PROBLEM DESCRIPTION
With both ends included, repeat exactly the lines of the entries below from the one containing "structure GyroPort where" down to the one containing "electronic | hybrid", and no others.

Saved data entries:

■ ■ ■ ■ ■ ■ ■

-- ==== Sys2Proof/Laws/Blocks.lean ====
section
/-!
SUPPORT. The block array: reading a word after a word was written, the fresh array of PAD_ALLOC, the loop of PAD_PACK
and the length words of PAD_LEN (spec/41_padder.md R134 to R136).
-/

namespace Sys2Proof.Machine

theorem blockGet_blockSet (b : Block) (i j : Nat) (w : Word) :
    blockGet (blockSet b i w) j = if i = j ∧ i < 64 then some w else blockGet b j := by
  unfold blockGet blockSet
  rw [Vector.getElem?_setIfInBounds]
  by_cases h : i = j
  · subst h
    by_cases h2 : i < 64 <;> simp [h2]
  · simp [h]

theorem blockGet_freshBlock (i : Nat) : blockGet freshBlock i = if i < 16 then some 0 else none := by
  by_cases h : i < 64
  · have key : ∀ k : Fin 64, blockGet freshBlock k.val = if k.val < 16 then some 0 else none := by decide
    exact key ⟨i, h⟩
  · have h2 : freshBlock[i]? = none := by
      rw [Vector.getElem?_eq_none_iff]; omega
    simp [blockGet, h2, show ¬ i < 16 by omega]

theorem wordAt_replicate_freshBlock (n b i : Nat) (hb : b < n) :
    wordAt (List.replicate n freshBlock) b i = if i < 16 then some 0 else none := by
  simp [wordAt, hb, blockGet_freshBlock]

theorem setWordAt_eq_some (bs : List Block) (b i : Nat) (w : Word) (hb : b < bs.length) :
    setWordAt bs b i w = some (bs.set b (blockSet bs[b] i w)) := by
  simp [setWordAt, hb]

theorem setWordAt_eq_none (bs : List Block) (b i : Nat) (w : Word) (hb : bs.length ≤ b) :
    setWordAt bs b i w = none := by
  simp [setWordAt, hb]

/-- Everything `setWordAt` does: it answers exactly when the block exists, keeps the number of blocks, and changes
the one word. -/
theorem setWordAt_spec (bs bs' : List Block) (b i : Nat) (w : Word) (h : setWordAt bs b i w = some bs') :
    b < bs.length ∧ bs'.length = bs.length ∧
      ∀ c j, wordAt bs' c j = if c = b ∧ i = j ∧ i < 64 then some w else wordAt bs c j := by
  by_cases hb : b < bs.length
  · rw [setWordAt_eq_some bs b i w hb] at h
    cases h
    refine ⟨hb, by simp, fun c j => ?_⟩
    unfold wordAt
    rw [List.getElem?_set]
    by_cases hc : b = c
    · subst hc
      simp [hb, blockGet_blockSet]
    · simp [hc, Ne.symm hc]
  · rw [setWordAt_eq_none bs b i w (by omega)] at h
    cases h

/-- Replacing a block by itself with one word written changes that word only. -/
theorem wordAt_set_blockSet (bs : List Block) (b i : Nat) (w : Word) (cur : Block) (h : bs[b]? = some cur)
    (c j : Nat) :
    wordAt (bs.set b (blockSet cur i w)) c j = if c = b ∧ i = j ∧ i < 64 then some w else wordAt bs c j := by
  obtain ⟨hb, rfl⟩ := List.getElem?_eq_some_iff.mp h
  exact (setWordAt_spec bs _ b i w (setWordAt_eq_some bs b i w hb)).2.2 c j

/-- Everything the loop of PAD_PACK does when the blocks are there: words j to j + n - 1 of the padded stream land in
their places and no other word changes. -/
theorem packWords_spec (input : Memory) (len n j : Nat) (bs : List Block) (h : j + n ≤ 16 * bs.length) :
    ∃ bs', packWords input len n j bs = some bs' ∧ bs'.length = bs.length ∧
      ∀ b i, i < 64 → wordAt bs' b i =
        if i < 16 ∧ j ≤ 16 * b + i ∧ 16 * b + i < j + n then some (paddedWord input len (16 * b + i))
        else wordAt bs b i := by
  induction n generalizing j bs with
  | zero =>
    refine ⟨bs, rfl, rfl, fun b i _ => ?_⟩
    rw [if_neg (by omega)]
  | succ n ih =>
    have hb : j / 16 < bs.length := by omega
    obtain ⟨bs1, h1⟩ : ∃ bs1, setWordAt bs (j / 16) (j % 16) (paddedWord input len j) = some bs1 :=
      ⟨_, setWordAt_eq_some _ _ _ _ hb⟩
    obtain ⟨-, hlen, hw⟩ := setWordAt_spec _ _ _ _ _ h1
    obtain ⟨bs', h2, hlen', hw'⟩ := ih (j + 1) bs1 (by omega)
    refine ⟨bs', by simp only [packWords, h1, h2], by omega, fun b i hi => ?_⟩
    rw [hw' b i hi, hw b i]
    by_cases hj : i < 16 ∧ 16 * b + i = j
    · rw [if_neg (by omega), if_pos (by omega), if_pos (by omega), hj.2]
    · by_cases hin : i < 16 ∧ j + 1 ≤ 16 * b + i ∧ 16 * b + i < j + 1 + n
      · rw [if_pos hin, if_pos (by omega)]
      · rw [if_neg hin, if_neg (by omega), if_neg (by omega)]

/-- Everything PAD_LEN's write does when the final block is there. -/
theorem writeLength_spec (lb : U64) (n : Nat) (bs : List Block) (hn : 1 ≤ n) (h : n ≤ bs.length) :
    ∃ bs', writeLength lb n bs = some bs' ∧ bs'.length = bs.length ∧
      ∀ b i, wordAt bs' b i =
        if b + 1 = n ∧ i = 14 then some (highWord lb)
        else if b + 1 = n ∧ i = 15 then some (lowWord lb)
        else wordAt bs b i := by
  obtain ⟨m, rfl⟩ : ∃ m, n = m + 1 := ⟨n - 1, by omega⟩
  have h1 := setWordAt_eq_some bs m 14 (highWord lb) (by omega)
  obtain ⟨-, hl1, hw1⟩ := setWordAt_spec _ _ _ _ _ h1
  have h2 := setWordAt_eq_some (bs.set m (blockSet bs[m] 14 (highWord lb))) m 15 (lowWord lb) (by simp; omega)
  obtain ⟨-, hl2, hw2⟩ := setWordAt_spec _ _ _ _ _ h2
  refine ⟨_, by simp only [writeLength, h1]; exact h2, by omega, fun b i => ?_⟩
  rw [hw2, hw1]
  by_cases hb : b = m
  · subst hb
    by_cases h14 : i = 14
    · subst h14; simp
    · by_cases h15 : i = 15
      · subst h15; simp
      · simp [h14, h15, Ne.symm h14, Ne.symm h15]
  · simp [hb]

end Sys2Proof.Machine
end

■ ■ ■ ■ ■ ■ ■

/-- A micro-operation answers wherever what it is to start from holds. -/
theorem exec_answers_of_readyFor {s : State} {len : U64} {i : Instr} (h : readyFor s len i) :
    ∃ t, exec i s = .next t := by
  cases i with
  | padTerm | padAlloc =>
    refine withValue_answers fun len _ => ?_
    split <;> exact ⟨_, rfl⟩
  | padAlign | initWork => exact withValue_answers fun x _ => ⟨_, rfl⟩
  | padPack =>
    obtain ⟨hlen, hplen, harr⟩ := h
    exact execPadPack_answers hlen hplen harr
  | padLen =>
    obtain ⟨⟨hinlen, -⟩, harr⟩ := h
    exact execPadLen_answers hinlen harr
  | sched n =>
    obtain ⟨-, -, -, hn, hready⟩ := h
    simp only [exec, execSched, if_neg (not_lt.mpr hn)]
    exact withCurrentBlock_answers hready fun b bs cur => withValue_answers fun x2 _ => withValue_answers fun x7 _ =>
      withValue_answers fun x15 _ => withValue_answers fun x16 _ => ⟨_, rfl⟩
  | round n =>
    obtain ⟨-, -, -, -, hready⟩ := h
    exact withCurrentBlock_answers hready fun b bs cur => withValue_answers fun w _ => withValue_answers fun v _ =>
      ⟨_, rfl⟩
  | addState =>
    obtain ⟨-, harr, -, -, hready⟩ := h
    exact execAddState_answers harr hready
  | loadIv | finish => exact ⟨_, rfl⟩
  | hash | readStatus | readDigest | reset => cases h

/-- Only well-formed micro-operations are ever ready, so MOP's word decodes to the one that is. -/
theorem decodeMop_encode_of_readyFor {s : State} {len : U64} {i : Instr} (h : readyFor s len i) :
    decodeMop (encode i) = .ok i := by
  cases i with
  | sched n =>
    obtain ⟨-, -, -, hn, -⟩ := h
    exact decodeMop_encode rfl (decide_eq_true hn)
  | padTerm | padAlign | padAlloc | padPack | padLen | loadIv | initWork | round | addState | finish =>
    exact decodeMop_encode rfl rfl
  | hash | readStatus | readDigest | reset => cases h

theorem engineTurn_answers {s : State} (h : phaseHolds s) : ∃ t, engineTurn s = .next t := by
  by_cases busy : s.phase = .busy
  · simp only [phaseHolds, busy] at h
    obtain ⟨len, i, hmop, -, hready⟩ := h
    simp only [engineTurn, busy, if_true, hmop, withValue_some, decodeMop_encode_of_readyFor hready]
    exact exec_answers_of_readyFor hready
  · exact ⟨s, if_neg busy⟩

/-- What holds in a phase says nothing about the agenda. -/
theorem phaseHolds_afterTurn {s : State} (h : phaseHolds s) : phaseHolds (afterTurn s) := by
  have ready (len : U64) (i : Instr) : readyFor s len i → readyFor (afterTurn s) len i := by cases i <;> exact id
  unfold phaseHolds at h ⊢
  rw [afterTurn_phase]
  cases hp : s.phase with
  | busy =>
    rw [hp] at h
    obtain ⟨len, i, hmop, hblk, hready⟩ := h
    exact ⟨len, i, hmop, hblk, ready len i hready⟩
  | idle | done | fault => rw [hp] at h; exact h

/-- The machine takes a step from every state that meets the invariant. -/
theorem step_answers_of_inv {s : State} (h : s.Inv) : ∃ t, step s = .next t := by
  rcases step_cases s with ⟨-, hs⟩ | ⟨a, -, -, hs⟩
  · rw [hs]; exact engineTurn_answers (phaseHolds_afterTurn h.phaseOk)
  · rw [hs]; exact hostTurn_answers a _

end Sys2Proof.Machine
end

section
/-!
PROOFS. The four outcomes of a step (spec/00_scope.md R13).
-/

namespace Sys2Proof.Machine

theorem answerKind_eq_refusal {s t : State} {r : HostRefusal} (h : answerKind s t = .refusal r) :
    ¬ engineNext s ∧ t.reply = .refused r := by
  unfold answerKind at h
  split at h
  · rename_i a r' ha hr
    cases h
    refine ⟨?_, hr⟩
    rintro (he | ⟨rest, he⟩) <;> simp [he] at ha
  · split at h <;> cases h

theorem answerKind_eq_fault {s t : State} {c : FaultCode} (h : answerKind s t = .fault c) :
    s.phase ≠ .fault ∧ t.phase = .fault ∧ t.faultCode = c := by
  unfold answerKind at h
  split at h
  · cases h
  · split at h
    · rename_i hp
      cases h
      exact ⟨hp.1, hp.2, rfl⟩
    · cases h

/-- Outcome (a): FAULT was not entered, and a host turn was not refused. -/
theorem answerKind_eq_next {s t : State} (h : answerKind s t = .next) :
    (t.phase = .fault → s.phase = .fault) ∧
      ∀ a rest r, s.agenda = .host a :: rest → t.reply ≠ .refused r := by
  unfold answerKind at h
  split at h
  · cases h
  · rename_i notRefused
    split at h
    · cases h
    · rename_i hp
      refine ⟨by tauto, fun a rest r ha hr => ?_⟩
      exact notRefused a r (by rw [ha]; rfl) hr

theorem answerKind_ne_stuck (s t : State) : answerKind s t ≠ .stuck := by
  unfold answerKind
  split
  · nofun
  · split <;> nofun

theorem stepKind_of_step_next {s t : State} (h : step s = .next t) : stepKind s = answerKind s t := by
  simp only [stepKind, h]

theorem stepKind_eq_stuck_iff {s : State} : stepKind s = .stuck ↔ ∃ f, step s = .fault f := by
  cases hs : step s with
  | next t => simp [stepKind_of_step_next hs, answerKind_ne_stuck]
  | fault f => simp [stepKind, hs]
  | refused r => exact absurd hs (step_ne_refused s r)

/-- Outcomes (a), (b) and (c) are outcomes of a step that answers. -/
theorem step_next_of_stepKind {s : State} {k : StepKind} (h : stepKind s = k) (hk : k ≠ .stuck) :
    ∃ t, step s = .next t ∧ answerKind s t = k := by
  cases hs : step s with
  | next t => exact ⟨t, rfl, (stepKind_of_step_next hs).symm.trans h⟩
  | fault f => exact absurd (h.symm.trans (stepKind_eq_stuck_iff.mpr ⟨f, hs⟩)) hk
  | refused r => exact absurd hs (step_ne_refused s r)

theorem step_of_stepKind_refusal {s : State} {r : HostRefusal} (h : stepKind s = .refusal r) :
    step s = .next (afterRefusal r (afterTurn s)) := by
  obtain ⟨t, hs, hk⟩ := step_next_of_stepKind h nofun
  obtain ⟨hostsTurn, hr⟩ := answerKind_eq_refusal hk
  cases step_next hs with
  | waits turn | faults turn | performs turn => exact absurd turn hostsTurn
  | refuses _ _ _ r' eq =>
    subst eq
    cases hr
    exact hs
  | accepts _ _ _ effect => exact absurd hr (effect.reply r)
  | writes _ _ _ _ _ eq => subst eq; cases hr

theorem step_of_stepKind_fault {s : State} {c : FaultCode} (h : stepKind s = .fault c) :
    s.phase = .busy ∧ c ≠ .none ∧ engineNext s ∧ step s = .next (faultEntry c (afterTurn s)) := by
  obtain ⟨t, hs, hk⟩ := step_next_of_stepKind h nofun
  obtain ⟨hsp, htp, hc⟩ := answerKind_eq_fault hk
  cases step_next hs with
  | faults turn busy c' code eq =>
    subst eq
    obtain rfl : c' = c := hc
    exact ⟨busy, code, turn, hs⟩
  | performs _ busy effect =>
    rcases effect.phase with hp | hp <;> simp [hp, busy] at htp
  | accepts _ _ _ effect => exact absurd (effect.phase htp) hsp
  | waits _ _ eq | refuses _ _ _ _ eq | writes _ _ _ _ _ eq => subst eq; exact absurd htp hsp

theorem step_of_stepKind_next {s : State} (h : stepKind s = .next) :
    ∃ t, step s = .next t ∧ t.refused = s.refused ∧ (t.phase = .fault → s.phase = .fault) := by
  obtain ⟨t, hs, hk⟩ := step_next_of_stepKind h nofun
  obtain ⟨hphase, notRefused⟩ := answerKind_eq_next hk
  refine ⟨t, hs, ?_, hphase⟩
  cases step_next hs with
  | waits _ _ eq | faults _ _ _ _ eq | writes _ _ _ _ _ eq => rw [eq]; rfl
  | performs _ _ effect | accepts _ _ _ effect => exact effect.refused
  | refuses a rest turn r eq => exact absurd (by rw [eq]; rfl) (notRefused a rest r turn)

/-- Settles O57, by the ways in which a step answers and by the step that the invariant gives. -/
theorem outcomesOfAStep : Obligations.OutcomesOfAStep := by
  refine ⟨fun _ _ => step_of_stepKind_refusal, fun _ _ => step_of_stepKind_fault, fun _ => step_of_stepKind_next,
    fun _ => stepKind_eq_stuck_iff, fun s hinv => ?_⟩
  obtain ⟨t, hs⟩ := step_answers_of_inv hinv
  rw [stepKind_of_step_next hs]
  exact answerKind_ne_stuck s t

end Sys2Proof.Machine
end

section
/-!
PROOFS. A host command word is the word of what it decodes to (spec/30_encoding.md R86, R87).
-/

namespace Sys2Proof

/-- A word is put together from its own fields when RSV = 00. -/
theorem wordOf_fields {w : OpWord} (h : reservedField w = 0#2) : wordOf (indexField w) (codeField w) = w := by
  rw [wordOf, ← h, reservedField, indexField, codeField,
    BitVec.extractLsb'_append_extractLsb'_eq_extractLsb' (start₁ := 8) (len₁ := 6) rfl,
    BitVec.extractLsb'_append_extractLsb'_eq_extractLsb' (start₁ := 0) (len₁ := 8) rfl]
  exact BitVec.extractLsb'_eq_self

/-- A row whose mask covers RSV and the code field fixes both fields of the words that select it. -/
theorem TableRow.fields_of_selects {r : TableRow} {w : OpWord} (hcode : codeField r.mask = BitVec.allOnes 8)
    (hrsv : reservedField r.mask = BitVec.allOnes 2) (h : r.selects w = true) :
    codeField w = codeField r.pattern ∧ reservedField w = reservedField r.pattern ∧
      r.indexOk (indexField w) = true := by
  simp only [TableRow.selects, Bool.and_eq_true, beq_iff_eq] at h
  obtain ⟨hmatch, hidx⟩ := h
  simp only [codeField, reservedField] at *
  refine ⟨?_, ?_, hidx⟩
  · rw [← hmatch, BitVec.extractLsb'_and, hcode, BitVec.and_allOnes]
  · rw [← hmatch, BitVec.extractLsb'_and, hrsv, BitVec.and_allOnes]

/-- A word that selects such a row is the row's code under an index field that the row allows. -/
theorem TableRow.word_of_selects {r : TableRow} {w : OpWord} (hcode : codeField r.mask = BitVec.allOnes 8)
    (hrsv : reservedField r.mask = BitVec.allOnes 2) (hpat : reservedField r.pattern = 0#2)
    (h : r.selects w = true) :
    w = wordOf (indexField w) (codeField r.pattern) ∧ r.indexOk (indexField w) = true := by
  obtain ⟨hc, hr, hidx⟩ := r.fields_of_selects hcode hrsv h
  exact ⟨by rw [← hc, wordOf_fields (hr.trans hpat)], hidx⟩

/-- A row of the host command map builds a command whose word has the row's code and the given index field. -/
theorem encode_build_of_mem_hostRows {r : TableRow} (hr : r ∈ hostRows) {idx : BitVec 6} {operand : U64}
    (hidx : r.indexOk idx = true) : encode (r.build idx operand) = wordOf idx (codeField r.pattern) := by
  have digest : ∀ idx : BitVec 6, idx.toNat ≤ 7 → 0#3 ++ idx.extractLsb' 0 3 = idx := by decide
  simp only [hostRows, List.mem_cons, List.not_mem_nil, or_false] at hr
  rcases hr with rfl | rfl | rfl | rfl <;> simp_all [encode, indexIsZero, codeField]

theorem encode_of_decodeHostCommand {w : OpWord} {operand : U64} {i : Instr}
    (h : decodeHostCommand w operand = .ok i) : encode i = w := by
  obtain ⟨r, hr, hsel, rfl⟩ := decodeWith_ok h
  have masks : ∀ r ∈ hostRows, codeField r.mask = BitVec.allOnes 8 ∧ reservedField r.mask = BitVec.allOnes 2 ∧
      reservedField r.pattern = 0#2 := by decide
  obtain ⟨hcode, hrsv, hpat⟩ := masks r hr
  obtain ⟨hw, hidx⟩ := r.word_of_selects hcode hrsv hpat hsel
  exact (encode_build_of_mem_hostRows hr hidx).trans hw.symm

■ ■ ■ ■ ■ ■ ■

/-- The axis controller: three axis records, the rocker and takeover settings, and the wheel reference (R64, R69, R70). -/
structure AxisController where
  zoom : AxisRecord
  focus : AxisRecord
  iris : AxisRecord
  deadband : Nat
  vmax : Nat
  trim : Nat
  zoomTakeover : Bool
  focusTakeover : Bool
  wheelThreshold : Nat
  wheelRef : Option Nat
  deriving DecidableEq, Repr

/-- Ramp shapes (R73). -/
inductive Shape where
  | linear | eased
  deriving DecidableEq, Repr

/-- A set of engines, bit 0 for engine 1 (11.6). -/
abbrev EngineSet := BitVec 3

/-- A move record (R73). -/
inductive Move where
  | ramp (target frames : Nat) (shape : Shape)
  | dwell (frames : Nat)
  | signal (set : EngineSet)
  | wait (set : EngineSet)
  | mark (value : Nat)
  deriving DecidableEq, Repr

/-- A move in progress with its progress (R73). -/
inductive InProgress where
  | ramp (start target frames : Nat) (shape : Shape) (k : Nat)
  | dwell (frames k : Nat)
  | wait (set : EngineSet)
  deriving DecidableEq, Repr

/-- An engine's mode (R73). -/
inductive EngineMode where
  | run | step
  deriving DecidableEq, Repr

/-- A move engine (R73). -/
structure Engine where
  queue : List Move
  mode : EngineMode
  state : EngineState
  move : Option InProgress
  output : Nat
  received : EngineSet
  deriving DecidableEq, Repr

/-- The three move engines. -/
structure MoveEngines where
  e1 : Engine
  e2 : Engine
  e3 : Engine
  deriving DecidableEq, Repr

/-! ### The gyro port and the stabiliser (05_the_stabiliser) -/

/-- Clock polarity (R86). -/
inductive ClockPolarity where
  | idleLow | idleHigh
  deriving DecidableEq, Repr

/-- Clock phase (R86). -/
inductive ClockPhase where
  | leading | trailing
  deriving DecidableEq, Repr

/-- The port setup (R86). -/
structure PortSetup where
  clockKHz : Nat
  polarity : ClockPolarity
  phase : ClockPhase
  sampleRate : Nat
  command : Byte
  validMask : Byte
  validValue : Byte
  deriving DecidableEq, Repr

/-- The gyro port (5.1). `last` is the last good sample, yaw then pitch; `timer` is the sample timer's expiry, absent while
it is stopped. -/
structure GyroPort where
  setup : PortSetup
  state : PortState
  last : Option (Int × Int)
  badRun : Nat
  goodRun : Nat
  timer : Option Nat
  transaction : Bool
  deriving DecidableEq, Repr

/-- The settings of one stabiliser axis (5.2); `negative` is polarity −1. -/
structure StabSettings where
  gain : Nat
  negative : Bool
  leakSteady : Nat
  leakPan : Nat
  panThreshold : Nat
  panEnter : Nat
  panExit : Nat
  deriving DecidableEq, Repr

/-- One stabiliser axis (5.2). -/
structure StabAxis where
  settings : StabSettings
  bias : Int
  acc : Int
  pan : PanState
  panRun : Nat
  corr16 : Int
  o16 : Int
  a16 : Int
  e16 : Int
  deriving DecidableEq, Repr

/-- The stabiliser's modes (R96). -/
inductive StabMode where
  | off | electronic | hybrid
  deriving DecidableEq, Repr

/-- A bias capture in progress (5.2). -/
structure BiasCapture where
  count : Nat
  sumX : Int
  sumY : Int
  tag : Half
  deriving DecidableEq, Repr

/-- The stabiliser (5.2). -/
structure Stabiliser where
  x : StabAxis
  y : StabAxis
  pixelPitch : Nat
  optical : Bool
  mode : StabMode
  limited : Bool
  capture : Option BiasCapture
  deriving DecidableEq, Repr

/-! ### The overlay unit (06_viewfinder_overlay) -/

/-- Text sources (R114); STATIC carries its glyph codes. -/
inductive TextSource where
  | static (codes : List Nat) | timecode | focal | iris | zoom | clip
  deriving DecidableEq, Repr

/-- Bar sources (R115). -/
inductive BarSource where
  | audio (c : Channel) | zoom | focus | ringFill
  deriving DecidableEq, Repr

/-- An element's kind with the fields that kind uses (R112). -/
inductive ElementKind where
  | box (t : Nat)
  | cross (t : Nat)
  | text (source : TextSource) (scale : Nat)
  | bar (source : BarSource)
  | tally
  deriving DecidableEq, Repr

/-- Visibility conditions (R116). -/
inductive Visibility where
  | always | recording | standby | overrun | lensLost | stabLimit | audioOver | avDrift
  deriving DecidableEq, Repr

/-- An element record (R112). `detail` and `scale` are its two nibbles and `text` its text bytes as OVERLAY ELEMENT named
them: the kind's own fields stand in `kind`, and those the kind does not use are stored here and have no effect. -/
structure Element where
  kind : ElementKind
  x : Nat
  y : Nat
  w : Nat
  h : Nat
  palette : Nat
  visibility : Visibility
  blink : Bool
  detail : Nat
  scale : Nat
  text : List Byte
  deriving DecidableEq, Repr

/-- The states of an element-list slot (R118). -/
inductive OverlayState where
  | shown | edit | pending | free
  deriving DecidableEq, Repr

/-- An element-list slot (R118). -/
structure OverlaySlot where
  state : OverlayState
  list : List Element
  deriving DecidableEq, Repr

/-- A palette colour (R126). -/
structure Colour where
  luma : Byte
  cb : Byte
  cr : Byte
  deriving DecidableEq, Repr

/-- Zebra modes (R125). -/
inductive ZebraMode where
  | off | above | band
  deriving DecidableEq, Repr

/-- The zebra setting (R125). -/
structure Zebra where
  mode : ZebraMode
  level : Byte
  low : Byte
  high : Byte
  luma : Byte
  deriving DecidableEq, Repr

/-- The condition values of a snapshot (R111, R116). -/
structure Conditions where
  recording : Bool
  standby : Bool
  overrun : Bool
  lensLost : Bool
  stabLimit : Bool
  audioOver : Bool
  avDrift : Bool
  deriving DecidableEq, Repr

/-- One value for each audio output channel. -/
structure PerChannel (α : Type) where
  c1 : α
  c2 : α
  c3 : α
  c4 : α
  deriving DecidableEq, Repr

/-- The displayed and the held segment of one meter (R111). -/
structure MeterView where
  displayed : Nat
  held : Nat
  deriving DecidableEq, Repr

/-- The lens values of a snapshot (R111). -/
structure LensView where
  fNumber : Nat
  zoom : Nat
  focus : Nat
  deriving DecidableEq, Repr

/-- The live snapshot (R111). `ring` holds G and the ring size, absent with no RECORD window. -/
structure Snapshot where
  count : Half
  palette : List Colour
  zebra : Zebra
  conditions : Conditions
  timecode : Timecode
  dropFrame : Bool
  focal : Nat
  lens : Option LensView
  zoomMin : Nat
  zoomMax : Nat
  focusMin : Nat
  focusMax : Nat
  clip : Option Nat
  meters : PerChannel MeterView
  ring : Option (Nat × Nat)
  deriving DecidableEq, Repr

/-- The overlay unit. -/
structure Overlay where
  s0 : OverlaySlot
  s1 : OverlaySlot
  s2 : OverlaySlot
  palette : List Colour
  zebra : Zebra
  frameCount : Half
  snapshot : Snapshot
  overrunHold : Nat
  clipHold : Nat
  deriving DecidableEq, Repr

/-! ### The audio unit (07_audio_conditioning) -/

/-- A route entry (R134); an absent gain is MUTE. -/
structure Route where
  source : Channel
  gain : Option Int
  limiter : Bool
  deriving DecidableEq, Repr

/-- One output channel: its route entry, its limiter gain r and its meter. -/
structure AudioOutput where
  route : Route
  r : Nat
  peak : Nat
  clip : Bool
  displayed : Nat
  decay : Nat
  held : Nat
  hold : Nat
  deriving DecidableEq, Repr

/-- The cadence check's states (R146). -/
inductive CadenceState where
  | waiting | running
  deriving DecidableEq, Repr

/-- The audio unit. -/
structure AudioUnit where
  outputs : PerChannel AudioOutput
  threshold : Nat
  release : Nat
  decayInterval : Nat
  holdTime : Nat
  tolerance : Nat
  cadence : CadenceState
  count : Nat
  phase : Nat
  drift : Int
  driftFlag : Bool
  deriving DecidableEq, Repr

■ ■ ■ ■ ■ ■ ■

RESULT OF THIS EXERCISE
structure GyroPort where
  setup : PortSetup
  state : PortState
  last : Option (Int × Int)
  badRun : Nat
  goodRun : Nat
  timer : Option Nat
  transaction : Bool
  deriving DecidableEq, Repr

/-- The settings of one stabiliser axis (5.2); `negative` is polarity −1. -/
structure StabSettings where
  gain : Nat
  negative : Bool
  leakSteady : Nat
  leakPan : Nat
  panThreshold : Nat
  panEnter : Nat
  panExit : Nat
  deriving DecidableEq, Repr

/-- One stabiliser axis (5.2). -/
structure StabAxis where
  settings : StabSettings
  bias : Int
  acc : Int
  pan : PanState
  panRun : Nat
  corr16 : Int
  o16 : Int
  a16 : Int
  e16 : Int
  deriving DecidableEq, Repr

/-- The stabiliser's modes (R96). -/
inductive StabMode where
  | off | electronic | hybrid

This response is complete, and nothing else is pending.